Resiliency as a service, the future of work

COVID has hit us hard and unexpectedly. While we long for some semblance of ‘the way life used to be,’ our unsettling reality is that there is no going back to business as usual. We are forever changed. Here on out we need to redefine how we live, work, eat, play, educate, and entertain.

COVID may have swept over us like a tsunami, but it has not destroyed our spirit or will to survive. As each day passes, we learn a little more about the inner workings anddestructive nature of the virus. The world’s foremost scientists and researchers are hard at work, studying and deconstructing every molecule of COVID, so that we can determine how to better manage, eventually mitigate, and ultimately destroy, this enemy of the people.

As we emerge from lockdown and begin the deliberate process of reopening our communities, everyone must now do our part, to be brave and vigilant, sensible and pragmatic, kind and patient, as we recondition ourselves to live in a world with COVID. We must also assess the damage and take from this historic fate, the lessons that will prepare us for future uncertainty. As new codes of conduct, operational procedures and organizational policies are constructed to warrant our social immersion, the world will look, feel, and be different.
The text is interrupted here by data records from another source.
-- ==== Sys2Proof/Machine/Tiles.lean ====
section
/-! DEFINITION. The tile instructions (R193–R195), tile states (R224–R226), and STAGE (R199). -/

namespace Sys2Proof.Machine

open Sys2Proof

/-! ## The T format (R193) -/

def tTA (w : DWord) : Nat := fld w 31 29
def tTB (w : DWord) : Nat := fld w 28 26
def tRL (w : DWord) : Bool := bitOf w 25
def tOff (w : DWord) : Nat := fld w 24 13
def tLenM1 (w : DWord) : Nat := fld w 12 1
def tMode (w : DWord) : Bool := bitOf w 0

/-- The range fields are allowed: OFF is 0 when the range comes from g[b], and b is 0 when it does not. -/
def tRangeOk (w : DWord) : Bool := if tRL w then tOff w == 0 else noB w

/-- TB is not used. -/
def noTB (w : DWord) : Bool := tTB w == 0

/-- The range [o, o + n) of a T word, clipped at byte 4,095 (R193). -/
def tRange (w : DWord) (c : Ctx) : Nat × Nat :=
  let g := c.greg (wB w)
  let o := if tRL w then fld g 27 16 else tOff w
  let n := if tRL w then Nat.min (fld g 12 0) (tLenM1 w + 1) else tLenM1 w + 1
  (o, Nat.min n (4096 - o))

/-- What TCMP and TSCAN answer when nothing is found (R194). -/
def notFound : DWord := BitVec.allOnes 64

/-! ## Residence and states (R224–R226) -/

/-- Stage `k` is resident: not retired, not failed, and every tile of it filled. -/
def Pour.resident (p : Pour) (k : Nat) : Bool :=
  match p.stages[k]? with
  | some st => decide (p.cursor ≤ k) && st.failed.isNone && st.tiles.all (fun t => t.tile.isSome)
  | none => false

/-- A filled tile of the request is Held while its stage is at the cursor or a handle binds it, else Ready (R226). -/
def State.refreshTiles (s : State) (id : Nat) (cursor : Nat) (bound : List Nat) : State :=
  let f (k : Nat) (t : Tile) : Tile :=
    if t.req = id && !t.orphan && !t.freeing && t.state != .filling then
      { t with state := if t.stage = cursor || bound.contains k then .held else .ready }
    else t
  { s with stg := { s.stg with tiles := Maps.mapV f s.stg.tiles } }

/-- The request goes on with new bindings: its tiles' states follow (R226). -/
def State.rebind (s : State) (id : Nat) (r : Request) : State :=
  match r.pour with
  | some p => s.refreshTiles id p.cursor (r.ctx.t.map Prod.snd)
  | none => s

/-- The cursor moved to stage `k`: stages below it are retired, their handles unbound, and their tiles freed at the next
tick boundary (R225). -/
def State.moveCursor (s : State) (id : Nat) (r : Request) (k : Nat) : Request × State :=
  match r.pour with
  | none => (r, s)
  | some p =>
    if k ≤ p.cursor then (r, s)
    else
      let old (t : Tile) : Bool := t.req == id && decide (t.stage < k) && !t.orphan && !t.freeing
      let gone := (s.stg.tiles.filter (fun e => old e.2)).map Prod.fst
      let f (_ : Nat) (t : Tile) : Tile := if old t then { t with freeing := true } else t
      let stages := (upTo p.stages.length).map (fun i =>
        let st := nthD p.stages i { tiles := [] }
        if i < k then { st with tiles := st.tiles.map (fun x => { x with tile := none }) } else st)
      let r := { r with
        pour := some { p with stages, cursor := k }
        ctx := { r.ctx with t := r.ctx.t.filter (fun e => !gone.contains e.2) } }
      let s := { s with stg := { s.stg with tiles := Maps.mapV f s.stg.tiles } }
      (r, s.rebind id r)

/-! ## Instructions -/

/-- A tile instruction: its handles must be bound (R195), it takes a turn more per 1,024 B of its range, TST per 512 B (R186), then
`body` gets tile TA and tile TB. -/
def State.tileOp (s : State) (ag : Agent) (w : DWord) (row : Row) (usesTB : Bool)
    (body : State → Fin 512 → Nat → Request → Nat → Nat → State) : State :=
  let turns (c : Ctx) : Nat := ceilDiv (tRange w c).2 (if row.op = 0x31 then 512 else 1024)
  s.clauseOp ag w row (fun s i id r =>
    match Maps.find (tTA w) r.ctx.t, (if usesTB then Maps.find (tTB w) r.ctx.t else some 0) with
    | some ta, some tb => body (s.spend ag (turns r.ctx)) i id r ta tb
    | _, _ => s.trap i id r .tile)

/-- The word of a T row without MODE variants. -/
def tRow (op : Nat) (allowed : DWord → Bool) : Row :=
  { op, subs := [0], profile := .clause, cost := if op = 0x31 then 6 else 1, allowed := fun w => tRangeOk w && !tMode w && allowed w }

/-- The word of a T row with a MODE of its own. -/
def tModeRow (op : Nat) (mode : Bool) (allowed : DWord → Bool) : Row :=
  { op, subs := [0], profile := .clause, cost := 1, allowed := fun w => tRangeOk w && allowed w, mode := some mode }

/-- TLD binds t[TA] to tile TB of stage g[a] of the schedule (R194, R195, R226). -/
def execTld (ag : Agent) (w : DWord) (s : State) : Result :=
  .next (s.clauseOp ag w
    { op := 0x30, subs := [0], profile := .clause, cost := 1
      allowed := fun w => noD w && noB w && !tRL w && tOff w == 0 && tLenM1 w == 0 && !tMode w }
    (fun s i id r =>
      let k := (r.ctx.greg (wA w)).toNat
      let tile := match r.pour with
        | some p => if p.resident k then
            (match p.stages[k]? with
             | some st => match st.tiles[tTB w]? with
               | some x => x.tile
               | none => none
             | none => none) else none
        | none => none
      match tile with
      | none => s.trap i id r .tile
      | some t =>
        let r := { r with ctx := { r.ctx with t := Maps.put (tTA w) t r.ctx.t } }
        (s.rebind id r).goOn id r))

/-- The lines a write of `n` bytes at window offset `off` counts against the limit of 256 (R197, R152, log 32). -/
def State.linesAt (s : State) (r : Request) (off n : Nat) : Nat := (linesOf ((s.window r.win).pnaBase + off) n).length

/-- Lines already counted in the clause. -/
def State.linesUsed (s : State) (r : Request) : Nat :=
  (r.eff.writes.map (fun x => s.linesAt r x.off x.bytes.length)).foldl (· + ·) 0

/-- A buffered window write of a clause (R152, R156, R185, R197): the traps in their order, or the request with the
write. -/
def State.bufferWrite (s : State) (i : Fin 512) (id : Nat) (r : Request) (off n : Nat) (bytes : List Byte)
    (tooLong : Bool) : State :=
  match s.accessTrap r off n 1 with
  | some t => s.trap i id r t
  | none =>
    if tooLong || 256 < s.linesUsed r + s.linesAt r off n then s.trap i id r .effect
    else if n = 0 then s.goOn id r
    else s.goOn id { r with eff := { r.eff with writes := r.eff.writes ++ [{ off, bytes }] } }

/-- TST buffers a window write of t[TA]'s range (R194, R197). -/
def execTst (ag : Agent) (w : DWord) (wrong : List (BitVec 80)) (s : State) : Result :=
  .next (s.tileOp ag w (tRow 0x31 (fun w => noD w && noTB w)) false (fun s i id r ta _ =>
    let (o, n) := tRange w r.ctx
    s.readingTile id ta (if n = 0 then [] else wrong) (fun s =>
      s.bufferWrite i id r (r.ctx.greg (wA w)).toNat n (s.tileBytes ta o n) false)))

/-- TCOPY of one tile range to another (R194). -/
def execTcopy (ag : Agent) (w : DWord) (wrong : List (BitVec 80)) (s : State) : Result :=
  .next (s.tileOp ag w (tModeRow 0x32 false (fun w => noD w && noA w)) true (fun s _ id r ta tb =>
    let (o, n) := tRange w r.ctx
    s.readingTile id tb (if n = 0 then [] else wrong) (fun s => (s.setTile ta o (s.tileBytes tb o n)).goOn id r)))

/-- TCOPY of payload bytes at offset g[a] into a tile range (R194). -/
def execTcopyPayload (ag : Agent) (w : DWord) (s : State) : Result :=
  .next (s.tileOp ag w (tModeRow 0x32 true (fun w => noD w && noTB w)) false (fun s i id r ta _ =>
    let (o, n) := tRange w r.ctx
    let p := (r.ctx.greg (wA w)).toNat
    if n ≠ 0 && r.payload.length < p + n then s.trap i id r .payload
    else (s.setTile ta o (slice r.payload p n)).goOn id r))

/-- TFILL: byte i of the range is byte (i mod 8) of g[a] (R194). -/
def execTfill (ag : Agent) (w : DWord) (s : State) : Result :=
  .next (s.tileOp ag w (tRow 0x33 (fun w => noD w && noTB w)) false (fun s _ id r ta _ =>
    let (o, n) := tRange w r.ctx
    let pat := leBytes (r.ctx.greg (wA w)).toNat 8
    (s.setTile ta o ((upTo n).map (fun i => nthD pat ((o + i) % 8) 0))).goOn id r))

/-- TXOR of one tile range into another (R194). -/
def execTxor (ag : Agent) (w : DWord) (wrong : List (BitVec 80)) (s : State) : Result :=
  .next (s.tileOp ag w (tRow 0x34 (fun w => noD w && noA w)) true (fun s _ id r ta tb =>
    let (o, n) := tRange w r.ctx
    s.readingTile id ta (if n = 0 then [] else wrong) (fun s =>
      (s.setTile ta o ((s.tileBytes ta o n).zipWith (· ^^^ ·) (s.tileBytes tb o n))).goOn id r)))

/-- A tile instruction that computes g[d] from t[TA]'s range: `f` gets the registers, o and the bytes. -/
def State.tileResult (s : State) (ag : Agent) (w : DWord) (row : Row) (wrong : List (BitVec 80))
    (f : Ctx → Nat → List Byte → DWord) : State :=
  s.tileOp ag w row false (fun s _ id r ta _ =>
    let (o, n) := tRange w r.ctx
    s.readingTile id ta (if n = 0 then [] else wrong) (fun s =>
      s.goOn id { r with ctx := r.ctx.setG (wD w) (f r.ctx o (s.tileBytes ta o n)) }))

/-- TCRC of the range from g[a]; an empty range leaves g[a] (R190, R193, R194). -/
def tcrc (crc : Nat → List Byte → Nat) (w : DWord) (c : Ctx) (_o : Nat) (bs : List Byte) : DWord :=
  if bs.isEmpty then c.greg (wA w) else BitVec.ofNat 64 (crc (c.greg (wA w)).toNat bs)

/-- TCRC with CRC-32C (R194). -/
def execTcrcCrc32c (ag : Agent) (w : DWord) (wrong : List (BitVec 80)) (s : State) : Result :=
  .next (s.tileResult ag w (tModeRow 0x35 false noTB) wrong (tcrc crc32c w))

/-- TCRC with CRC-64 (R194). -/
def execTcrcCrc64 (ag : Agent) (w : DWord) (wrong : List (BitVec 80)) (s : State) : Result :=
  .next (s.tileResult ag w (tModeRow 0x35 true noTB) wrong (tcrc crc64 w))

/-- TCMP: the first offset at which the two ranges differ (R194). -/
def execTcmp (ag : Agent) (w : DWord) (wrong : List (BitVec 80)) (s : State) : Result :=
  .next (s.tileOp ag w (tRow 0x36 noA) true (fun s _ id r ta tb =>
    let (o, n) := tRange w r.ctx
    s.readingTile id ta (if n = 0 then [] else wrong) (fun s =>
      let x := s.tileBytes ta o n
      let y := s.tileBytes tb o n
      let v := match (upTo n).find? (fun i => nthD x i 0 != nthD y i 0) with
        | some i => BitVec.ofNat 64 (o + i)
        | none => notFound
      s.goOn id { r with ctx := r.ctx.setG (wD w) v })))

/-- The whole 8-byte words of a range at multiples of 8: offset and value. -/
def words8 (o : Nat) (bs : List Byte) : List (Nat × DWord) :=
  ((upTo (bs.length + 1)).filter (fun i => (o + i) % 8 == 0 && decide (i + 8 ≤ bs.length))).map
    (fun i => (o + i, BitVec.ofNat 64 (leNat (slice bs i 8))))

/-- TSCAN: the first word of the range that satisfies `p` against g[a] (R194). -/
def tscan (p : DWord → DWord → Bool) (w : DWord) (c : Ctx) (o : Nat) (bs : List Byte) : DWord :=
  match (words8 o bs).find? (fun e => p e.2 (c.greg (wA w))) with
  | some e => BitVec.ofNat 64 e.1
  | none => notFound

/-- TSCAN for a word equal to g[a] (R194). -/
def execTscanEq (ag : Agent) (w : DWord) (wrong : List (BitVec 80)) (s : State) : Result :=
  .next (s.tileResult ag w (tModeRow 0x37 false noTB) wrong (tscan (· == ·) w))

/-- TSCAN for a word that differs from g[a] (R194). -/
def execTscanNe (ag : Agent) (w : DWord) (wrong : List (BitVec 80)) (s : State) : Result :=
  .next (s.tileResult ag w (tModeRow 0x37 true noTB) wrong (tscan (· != ·) w))

/-- TSUM: g[a] and every whole word of the range put together (R194). -/
def tsum (f : DWord → DWord → DWord) (w : DWord) (c : Ctx) (o : Nat) (bs : List Byte) : DWord :=
  ((words8 o bs).map Prod.snd).foldl f (c.greg (wA w))

/-- TSUM by addition (R194). -/
def execTsumAdd (ag : Agent) (w : DWord) (wrong : List (BitVec 80)) (s : State) : Result :=
  .next (s.tileResult ag w (tModeRow 0x38 false noTB) wrong (tsum (· + ·) w))

/-- TSUM by XOR (R194). -/
def execTsumXor (ag : Agent) (w : DWord) (wrong : List (BitVec 80)) (s : State) : Result :=
  .next (s.tileResult ag w (tModeRow 0x38 true noTB) wrong (tsum (· ^^^ ·) w))

/-! ## STAGE (R199, R237) -/

/-- A field of the descriptor, little-endian. -/
def dField (c : Ctx) (base o n : Nat) : Nat := leNat (c.padBytes (base + o) n)

/-- Bytes 0 to 15 of the descriptor are in range. -/
def headOk (c : Ctx) (base : Nat) : Bool :=
  let form := dField c base 0 1
  let count := dField c base 1 1
  let source := dField c base 2 1
  let tiles := dField c base 4 4
  let off := dField c base 8 8
  dField c base 3 1 == 0 &&
  (if form = 0 then 1 ≤ count && count ≤ 16 && source == 0 && tiles == 0 && off == 0
   else form == 1 && count == 0 && source ≤ 1 && 1 ≤ tiles && tiles ≤ 128 && off % 4096 == 0)

/-- List entry `k` is in range. -/
def entryOk (c : Ctx) (base k : Nat) : Bool :=
  let b := base + 16 + 16 * k
  let tiles := dField c b 8 1
  dField c b 0 8 % 4096 == 0 && 1 ≤ tiles && tiles ≤ 8 && dField c b 9 1 ≤ 1 && dField c b 10 6 == 0

/-- The stages a descriptor declares. -/
def stagesOf (c : Ctx) (base : Nat) : List StageRec :=
  let src (off : Nat) (zero : Bool) (k : Nat) : TileSrc := { off := off + 4096 * k, zero }
  if dField c base 0 1 = 0 then
    (upTo (dField c base 1 1)).map (fun k =>
      let b := base + 16 + 16 * k
      ({ tiles := (upTo (dField c b 8 1)).map (src (dField c b 0 8) (dField c b 9 1 == 1)) } : StageRec))
  else
    let n := dField c base 4 4
    let off := dField c base 8 8
    let zero := dField c base 2 1 == 1
    (upTo (ceilDiv n 8)).map (fun k =>
      ({ tiles := (upTo (Nat.min 8 (n - 8 * k))).map (fun j => src off zero (8 * k + j)) } : StageRec))

/-- The first trap the descriptor of STAGE meets, in R199's order. -/
def State.stageTrap (s : State) (r : Request) (base : Nat) : Option Trap :=
  let c := r.ctx
  let list := dField c base 0 1 == 0
  let count := dField c base 1 1
  if 8191 < base + 15 then some .pad
  else if !headOk c base then some .illegal
  else if list && 8192 < base + 16 + 16 * count then some .pad
  else if list && !(upTo count).all (entryOk c base) then some .illegal
  else
    let window := (stagesOf c base).flatMap (fun st => st.tiles.filter (fun t => !t.zero))
    if window.any (fun t => (s.window r.win).length ≤ t.off) then some .window
    else if !window.isEmpty && !bitOf r.rights 0 then some .rights
    else none

/-- The request as a STAGE replaces its schedule: of the checkpoint's it stays noted which tiles have been filled (R233). -/
def Request.restage (r : Request) (pour : Pour) : Request :=
  let ckptPour := if r.stagings = 0 then r.ckptPour.map (fun p => p.emptied r.pour) else r.ckptPour
  { r with ckptPour, stagings := r.stagings + 1, ctx := { r.ctx with t := [] }, pour := some pour }

/-- STAGE declares the request's pour schedule, its cursor at 0; an earlier schedule goes, with its bindings (R199, R225,
R247). A stage with more tiles than the tenant's quota fails at once (R237). -/
def execStage (ag : Agent) (w : DWord) (s : State) : Result :=
  .next (s.clauseOp ag w
    { op := 0x43, subs := [0], profile := .clause, cost := 4, allowed := fun w => noD w && noB w && wImm w ≤ 8191 }
    (fun s i id r =>
      let base := moveAddr r.ctx w
      match s.stageTrap r base with
      | some t => s.trap i id r t
      | none =>
        let quota := match Maps.find r.tenant s.win.tenants with | some t => t.tileQuota | none => 0
        let stages := (stagesOf r.ctx base).map (fun st =>
          if quota < st.tiles.length then { st with failed := some Code.stageFail } else st)
        let s := (s.dropTiles id).bumpBy Reg.STG_CNT_QUOTA (stages.countP (fun st => st.failed.isSome))
        s.goOn id (r.restage { stages })))

end Sys2Proof.Machine
end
The ‘now’ economy: people-centered and humanistic

The workplace is forever changed. COVID has already created and will continue to manifest new business models illuminated by a fundamental shift in how we produce and consume goods and services. The future of work is likely to be more inclusive of business models that intentionally build agility, resiliency, safety, security, and sustainability as a service into them.

A beacon of hope and possibility is that this moment will manifest a movement to stimulate a more people-centered humanistic economy, one that proactively protects and serves everyone, and as everyone is essential to the greater well-being of the whole. COVID has enforced change upon us all. But we still retain the power of choice and creative capacity for adaptation and innovation.

We are all essential to defining what’s next, particularly the novel economy. We must arrest the advance of any false narrative that seeks to define our lives narrowly or with incomplete measure of worth. For it is in times of great crisis and change that we must protect our individual and collective rights as we rediscover and redefine how the new economy will better serve us. This is our time to stand tall in the face of great adversity, to embrace our differences, acknowledge our flaws, learn from the past, and build a better world, together.